Problem requirements ->
Go line by line through the records and tally those that include "inputOk". Respond with the tally only.
::: Data for analysis :::
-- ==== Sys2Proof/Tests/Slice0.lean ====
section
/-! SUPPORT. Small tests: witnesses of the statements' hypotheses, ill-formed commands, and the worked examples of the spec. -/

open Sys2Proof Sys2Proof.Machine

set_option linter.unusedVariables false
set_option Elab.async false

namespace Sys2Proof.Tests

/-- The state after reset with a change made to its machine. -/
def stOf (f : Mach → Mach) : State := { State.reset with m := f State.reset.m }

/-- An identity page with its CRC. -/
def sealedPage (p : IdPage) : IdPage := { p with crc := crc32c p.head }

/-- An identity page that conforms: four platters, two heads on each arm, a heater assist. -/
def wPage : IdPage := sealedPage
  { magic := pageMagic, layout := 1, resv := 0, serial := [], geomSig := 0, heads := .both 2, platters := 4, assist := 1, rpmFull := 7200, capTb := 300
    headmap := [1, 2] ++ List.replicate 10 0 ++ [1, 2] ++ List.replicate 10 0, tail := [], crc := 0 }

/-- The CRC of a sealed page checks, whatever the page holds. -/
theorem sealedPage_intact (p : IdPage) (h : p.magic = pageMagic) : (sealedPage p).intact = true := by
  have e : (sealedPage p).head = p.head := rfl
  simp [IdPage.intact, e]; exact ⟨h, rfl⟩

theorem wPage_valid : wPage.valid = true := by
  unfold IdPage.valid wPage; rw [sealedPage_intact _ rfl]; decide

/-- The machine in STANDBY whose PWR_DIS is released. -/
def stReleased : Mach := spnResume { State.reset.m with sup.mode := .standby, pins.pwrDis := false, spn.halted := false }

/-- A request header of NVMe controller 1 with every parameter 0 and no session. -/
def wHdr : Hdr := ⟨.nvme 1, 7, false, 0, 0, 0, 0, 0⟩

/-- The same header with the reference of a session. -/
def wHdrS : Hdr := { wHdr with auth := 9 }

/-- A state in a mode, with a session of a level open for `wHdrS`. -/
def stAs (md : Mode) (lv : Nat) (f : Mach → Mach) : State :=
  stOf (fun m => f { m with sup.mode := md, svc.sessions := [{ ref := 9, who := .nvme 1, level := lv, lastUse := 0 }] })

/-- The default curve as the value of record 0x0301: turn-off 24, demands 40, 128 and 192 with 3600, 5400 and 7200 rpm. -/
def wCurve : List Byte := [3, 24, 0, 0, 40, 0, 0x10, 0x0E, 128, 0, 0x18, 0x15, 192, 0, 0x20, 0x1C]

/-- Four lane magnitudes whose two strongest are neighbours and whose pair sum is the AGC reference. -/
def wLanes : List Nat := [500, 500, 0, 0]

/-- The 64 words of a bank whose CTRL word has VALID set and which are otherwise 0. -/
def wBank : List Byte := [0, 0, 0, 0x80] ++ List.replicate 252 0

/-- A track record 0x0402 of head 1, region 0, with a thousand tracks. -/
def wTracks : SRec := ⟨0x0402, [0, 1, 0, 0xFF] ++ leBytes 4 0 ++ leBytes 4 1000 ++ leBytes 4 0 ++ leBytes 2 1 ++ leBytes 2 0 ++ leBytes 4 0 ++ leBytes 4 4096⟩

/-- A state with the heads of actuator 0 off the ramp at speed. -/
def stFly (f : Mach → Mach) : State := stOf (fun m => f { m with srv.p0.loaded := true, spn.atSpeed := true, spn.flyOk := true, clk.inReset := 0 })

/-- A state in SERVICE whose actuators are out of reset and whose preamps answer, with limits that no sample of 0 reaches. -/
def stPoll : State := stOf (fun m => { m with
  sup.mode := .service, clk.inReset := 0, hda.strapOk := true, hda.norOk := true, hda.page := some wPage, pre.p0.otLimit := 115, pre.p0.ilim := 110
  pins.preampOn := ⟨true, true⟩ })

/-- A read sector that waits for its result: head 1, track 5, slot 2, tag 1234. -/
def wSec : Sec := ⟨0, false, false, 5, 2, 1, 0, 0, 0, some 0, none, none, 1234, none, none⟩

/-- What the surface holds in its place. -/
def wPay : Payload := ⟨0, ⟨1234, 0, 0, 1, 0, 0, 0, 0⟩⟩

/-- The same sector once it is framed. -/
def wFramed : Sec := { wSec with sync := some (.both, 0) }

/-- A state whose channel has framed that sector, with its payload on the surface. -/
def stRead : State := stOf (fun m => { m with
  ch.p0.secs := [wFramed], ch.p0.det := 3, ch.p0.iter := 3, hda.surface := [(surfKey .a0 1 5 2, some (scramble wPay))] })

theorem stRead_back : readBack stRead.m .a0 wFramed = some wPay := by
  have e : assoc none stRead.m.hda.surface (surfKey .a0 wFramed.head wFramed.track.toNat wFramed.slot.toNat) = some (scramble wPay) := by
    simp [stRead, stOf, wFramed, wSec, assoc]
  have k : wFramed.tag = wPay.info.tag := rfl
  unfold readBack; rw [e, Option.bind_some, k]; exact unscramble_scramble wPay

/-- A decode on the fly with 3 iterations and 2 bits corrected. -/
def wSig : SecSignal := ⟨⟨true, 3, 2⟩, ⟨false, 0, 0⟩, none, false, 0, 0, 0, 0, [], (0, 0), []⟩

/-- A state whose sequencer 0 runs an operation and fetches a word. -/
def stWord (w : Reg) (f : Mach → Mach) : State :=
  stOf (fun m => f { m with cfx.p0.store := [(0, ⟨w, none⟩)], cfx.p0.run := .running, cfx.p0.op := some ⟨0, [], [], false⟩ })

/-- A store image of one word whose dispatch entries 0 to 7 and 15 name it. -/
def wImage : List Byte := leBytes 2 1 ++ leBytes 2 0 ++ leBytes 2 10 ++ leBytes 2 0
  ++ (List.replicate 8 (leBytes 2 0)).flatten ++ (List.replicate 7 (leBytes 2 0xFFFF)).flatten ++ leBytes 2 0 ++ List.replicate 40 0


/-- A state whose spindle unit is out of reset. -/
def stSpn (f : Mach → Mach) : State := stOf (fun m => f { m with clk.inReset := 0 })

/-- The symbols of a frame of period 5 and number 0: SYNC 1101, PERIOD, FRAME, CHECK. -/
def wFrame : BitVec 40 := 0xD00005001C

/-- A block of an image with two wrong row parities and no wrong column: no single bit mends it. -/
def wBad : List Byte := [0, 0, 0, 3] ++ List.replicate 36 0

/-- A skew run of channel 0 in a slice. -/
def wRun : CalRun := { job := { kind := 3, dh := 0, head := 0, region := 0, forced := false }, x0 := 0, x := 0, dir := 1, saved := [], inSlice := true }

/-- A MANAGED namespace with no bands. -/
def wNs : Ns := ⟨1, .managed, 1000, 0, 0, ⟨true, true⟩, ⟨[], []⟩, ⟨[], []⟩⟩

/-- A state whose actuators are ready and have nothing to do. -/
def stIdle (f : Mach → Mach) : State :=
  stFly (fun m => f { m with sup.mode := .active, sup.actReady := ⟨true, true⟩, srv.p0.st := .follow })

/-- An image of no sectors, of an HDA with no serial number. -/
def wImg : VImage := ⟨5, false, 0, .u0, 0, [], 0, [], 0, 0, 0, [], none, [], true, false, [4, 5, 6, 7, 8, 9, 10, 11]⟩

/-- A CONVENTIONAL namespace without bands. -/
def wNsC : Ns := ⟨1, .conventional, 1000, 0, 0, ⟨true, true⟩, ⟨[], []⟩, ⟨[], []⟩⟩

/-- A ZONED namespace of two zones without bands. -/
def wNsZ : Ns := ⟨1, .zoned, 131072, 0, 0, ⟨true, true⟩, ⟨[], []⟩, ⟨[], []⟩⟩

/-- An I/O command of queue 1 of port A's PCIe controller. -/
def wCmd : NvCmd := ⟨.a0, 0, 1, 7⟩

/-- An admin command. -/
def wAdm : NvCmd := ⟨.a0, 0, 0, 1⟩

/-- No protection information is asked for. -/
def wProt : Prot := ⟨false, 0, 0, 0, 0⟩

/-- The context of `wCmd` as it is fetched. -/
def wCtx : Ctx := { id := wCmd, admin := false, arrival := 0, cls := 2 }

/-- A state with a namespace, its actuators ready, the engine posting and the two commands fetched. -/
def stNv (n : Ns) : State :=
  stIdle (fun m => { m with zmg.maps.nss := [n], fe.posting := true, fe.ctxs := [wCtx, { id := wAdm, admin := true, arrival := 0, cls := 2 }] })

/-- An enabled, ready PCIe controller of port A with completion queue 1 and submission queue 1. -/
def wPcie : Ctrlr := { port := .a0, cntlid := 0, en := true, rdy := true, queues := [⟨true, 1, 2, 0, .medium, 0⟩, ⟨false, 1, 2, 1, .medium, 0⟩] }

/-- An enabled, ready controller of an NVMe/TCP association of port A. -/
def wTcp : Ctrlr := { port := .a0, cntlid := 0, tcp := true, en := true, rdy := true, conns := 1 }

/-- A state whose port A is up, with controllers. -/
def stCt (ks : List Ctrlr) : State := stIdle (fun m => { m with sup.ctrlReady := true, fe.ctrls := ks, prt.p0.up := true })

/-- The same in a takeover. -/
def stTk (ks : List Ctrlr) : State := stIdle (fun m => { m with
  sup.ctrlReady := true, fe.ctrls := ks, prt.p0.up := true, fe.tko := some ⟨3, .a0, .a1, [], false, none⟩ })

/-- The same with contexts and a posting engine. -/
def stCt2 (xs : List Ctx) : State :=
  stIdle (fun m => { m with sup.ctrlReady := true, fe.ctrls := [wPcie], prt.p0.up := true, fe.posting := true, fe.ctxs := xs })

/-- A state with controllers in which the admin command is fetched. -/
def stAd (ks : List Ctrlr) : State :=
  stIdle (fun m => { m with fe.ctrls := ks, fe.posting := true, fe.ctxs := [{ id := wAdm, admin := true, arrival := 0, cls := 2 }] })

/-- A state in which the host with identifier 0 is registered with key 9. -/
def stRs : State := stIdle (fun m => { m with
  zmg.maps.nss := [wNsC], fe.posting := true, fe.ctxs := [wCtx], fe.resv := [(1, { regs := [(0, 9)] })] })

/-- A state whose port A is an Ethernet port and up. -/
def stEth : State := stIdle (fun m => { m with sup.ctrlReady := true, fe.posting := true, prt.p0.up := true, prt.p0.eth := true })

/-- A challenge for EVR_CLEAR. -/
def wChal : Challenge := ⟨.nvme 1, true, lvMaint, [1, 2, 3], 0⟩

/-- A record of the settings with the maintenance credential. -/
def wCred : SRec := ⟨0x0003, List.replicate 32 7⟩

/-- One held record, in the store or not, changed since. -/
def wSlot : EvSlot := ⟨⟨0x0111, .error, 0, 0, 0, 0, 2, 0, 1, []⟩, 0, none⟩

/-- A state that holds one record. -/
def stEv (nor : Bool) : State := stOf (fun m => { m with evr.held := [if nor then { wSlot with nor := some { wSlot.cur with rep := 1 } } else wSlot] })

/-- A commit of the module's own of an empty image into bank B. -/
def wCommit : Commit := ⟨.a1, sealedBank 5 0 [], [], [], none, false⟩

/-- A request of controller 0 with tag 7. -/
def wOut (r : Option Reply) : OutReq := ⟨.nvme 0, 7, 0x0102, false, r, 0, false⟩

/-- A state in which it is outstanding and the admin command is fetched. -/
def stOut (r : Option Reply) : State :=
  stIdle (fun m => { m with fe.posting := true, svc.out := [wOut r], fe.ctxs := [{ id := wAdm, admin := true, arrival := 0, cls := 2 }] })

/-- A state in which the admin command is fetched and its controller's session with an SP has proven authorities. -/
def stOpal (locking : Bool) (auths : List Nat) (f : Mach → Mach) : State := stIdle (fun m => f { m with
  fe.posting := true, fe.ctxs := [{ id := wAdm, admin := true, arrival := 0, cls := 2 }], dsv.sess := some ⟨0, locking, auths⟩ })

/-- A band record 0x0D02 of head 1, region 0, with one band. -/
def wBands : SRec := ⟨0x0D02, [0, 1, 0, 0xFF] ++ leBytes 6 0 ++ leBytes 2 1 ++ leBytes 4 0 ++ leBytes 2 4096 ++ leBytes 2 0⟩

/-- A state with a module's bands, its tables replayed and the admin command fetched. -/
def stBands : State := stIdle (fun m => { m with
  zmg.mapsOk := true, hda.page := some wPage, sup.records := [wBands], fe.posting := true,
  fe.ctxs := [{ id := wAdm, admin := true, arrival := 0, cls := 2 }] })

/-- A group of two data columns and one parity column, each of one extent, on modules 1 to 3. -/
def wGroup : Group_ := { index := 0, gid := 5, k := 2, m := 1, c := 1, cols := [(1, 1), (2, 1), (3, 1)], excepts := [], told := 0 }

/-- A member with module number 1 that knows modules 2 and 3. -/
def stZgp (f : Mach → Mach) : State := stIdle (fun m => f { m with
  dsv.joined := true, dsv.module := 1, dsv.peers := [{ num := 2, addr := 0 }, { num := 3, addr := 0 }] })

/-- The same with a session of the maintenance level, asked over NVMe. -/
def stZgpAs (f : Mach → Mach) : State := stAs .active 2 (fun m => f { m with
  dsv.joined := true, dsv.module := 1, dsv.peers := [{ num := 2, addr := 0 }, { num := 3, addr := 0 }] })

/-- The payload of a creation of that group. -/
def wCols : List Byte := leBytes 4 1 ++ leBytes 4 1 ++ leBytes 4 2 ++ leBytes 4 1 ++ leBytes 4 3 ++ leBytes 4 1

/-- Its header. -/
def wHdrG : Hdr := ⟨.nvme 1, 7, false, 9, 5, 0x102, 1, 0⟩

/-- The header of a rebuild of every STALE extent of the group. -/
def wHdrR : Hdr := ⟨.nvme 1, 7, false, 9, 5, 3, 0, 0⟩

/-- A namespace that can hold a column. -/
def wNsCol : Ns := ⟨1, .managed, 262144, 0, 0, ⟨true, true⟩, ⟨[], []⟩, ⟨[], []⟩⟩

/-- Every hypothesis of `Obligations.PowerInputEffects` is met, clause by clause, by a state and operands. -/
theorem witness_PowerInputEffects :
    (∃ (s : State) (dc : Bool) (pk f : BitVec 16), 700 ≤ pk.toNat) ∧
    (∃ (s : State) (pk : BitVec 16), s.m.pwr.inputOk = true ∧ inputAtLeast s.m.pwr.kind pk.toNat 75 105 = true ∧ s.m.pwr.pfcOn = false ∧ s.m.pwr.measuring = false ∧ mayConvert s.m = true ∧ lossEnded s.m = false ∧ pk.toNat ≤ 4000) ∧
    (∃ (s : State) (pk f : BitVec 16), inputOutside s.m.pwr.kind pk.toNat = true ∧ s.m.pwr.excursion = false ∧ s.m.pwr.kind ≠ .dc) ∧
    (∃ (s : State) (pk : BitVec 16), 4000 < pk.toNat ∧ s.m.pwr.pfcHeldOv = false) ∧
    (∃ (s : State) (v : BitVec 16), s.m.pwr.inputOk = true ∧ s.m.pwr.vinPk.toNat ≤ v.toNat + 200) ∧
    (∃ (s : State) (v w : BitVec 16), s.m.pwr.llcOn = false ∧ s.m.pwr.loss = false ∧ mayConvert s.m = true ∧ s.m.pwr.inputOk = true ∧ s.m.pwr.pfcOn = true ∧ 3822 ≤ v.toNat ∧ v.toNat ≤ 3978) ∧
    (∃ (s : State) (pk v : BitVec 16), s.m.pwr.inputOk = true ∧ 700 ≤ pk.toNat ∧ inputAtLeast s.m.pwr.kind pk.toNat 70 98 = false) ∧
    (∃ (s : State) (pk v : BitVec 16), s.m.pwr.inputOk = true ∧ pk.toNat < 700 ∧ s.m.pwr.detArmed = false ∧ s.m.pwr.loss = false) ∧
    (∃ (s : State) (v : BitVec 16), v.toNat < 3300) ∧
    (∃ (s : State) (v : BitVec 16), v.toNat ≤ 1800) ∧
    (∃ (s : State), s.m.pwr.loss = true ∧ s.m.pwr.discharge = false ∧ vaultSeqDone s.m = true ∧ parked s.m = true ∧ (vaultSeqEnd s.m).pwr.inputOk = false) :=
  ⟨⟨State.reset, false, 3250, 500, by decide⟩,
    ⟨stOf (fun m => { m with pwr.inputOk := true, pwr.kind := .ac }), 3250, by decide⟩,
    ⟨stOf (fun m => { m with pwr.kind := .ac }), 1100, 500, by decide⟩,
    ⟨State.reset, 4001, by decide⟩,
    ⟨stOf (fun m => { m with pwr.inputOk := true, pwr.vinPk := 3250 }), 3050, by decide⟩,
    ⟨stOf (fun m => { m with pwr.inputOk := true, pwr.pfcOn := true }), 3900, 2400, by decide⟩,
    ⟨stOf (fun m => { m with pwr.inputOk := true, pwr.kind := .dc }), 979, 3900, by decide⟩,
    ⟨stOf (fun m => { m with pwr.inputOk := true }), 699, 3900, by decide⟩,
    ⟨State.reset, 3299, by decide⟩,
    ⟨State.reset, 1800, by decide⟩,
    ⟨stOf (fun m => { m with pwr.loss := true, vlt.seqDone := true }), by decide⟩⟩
:::
::: Data for analysis :::
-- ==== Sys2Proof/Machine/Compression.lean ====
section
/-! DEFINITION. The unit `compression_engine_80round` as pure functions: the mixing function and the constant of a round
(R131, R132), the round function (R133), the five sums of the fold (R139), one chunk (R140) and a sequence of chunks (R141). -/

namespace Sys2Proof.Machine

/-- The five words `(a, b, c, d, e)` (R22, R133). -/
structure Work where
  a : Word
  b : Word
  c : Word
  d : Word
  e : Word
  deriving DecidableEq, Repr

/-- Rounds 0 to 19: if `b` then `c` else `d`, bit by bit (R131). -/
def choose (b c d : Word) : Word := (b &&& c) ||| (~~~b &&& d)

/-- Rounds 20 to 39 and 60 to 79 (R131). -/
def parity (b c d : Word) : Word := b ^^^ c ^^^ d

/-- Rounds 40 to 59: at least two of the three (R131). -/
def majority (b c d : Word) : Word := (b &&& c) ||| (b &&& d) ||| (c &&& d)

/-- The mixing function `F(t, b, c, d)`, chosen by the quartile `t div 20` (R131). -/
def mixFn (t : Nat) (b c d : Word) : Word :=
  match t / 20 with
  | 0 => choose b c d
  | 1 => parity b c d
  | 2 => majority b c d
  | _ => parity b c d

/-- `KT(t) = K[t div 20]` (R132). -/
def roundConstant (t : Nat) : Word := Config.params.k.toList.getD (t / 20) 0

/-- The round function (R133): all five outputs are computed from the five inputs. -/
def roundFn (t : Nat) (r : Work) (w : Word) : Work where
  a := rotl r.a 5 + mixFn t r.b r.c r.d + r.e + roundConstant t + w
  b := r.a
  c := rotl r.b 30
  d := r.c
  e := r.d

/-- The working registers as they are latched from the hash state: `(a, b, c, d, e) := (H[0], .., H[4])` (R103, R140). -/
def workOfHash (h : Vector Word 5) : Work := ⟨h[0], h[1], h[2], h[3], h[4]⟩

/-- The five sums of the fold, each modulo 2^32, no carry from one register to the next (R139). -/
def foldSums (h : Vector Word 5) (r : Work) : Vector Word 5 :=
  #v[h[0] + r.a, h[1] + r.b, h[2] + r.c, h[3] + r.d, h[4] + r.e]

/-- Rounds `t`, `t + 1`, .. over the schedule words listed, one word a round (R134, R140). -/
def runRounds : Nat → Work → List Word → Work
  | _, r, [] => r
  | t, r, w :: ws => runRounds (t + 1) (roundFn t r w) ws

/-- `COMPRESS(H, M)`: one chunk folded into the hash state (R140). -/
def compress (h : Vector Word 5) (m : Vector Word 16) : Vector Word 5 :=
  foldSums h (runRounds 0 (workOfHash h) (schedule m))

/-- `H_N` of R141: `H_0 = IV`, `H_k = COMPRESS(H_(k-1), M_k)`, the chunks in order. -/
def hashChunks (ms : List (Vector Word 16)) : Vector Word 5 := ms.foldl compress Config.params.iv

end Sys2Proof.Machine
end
:::
Answer box ->
11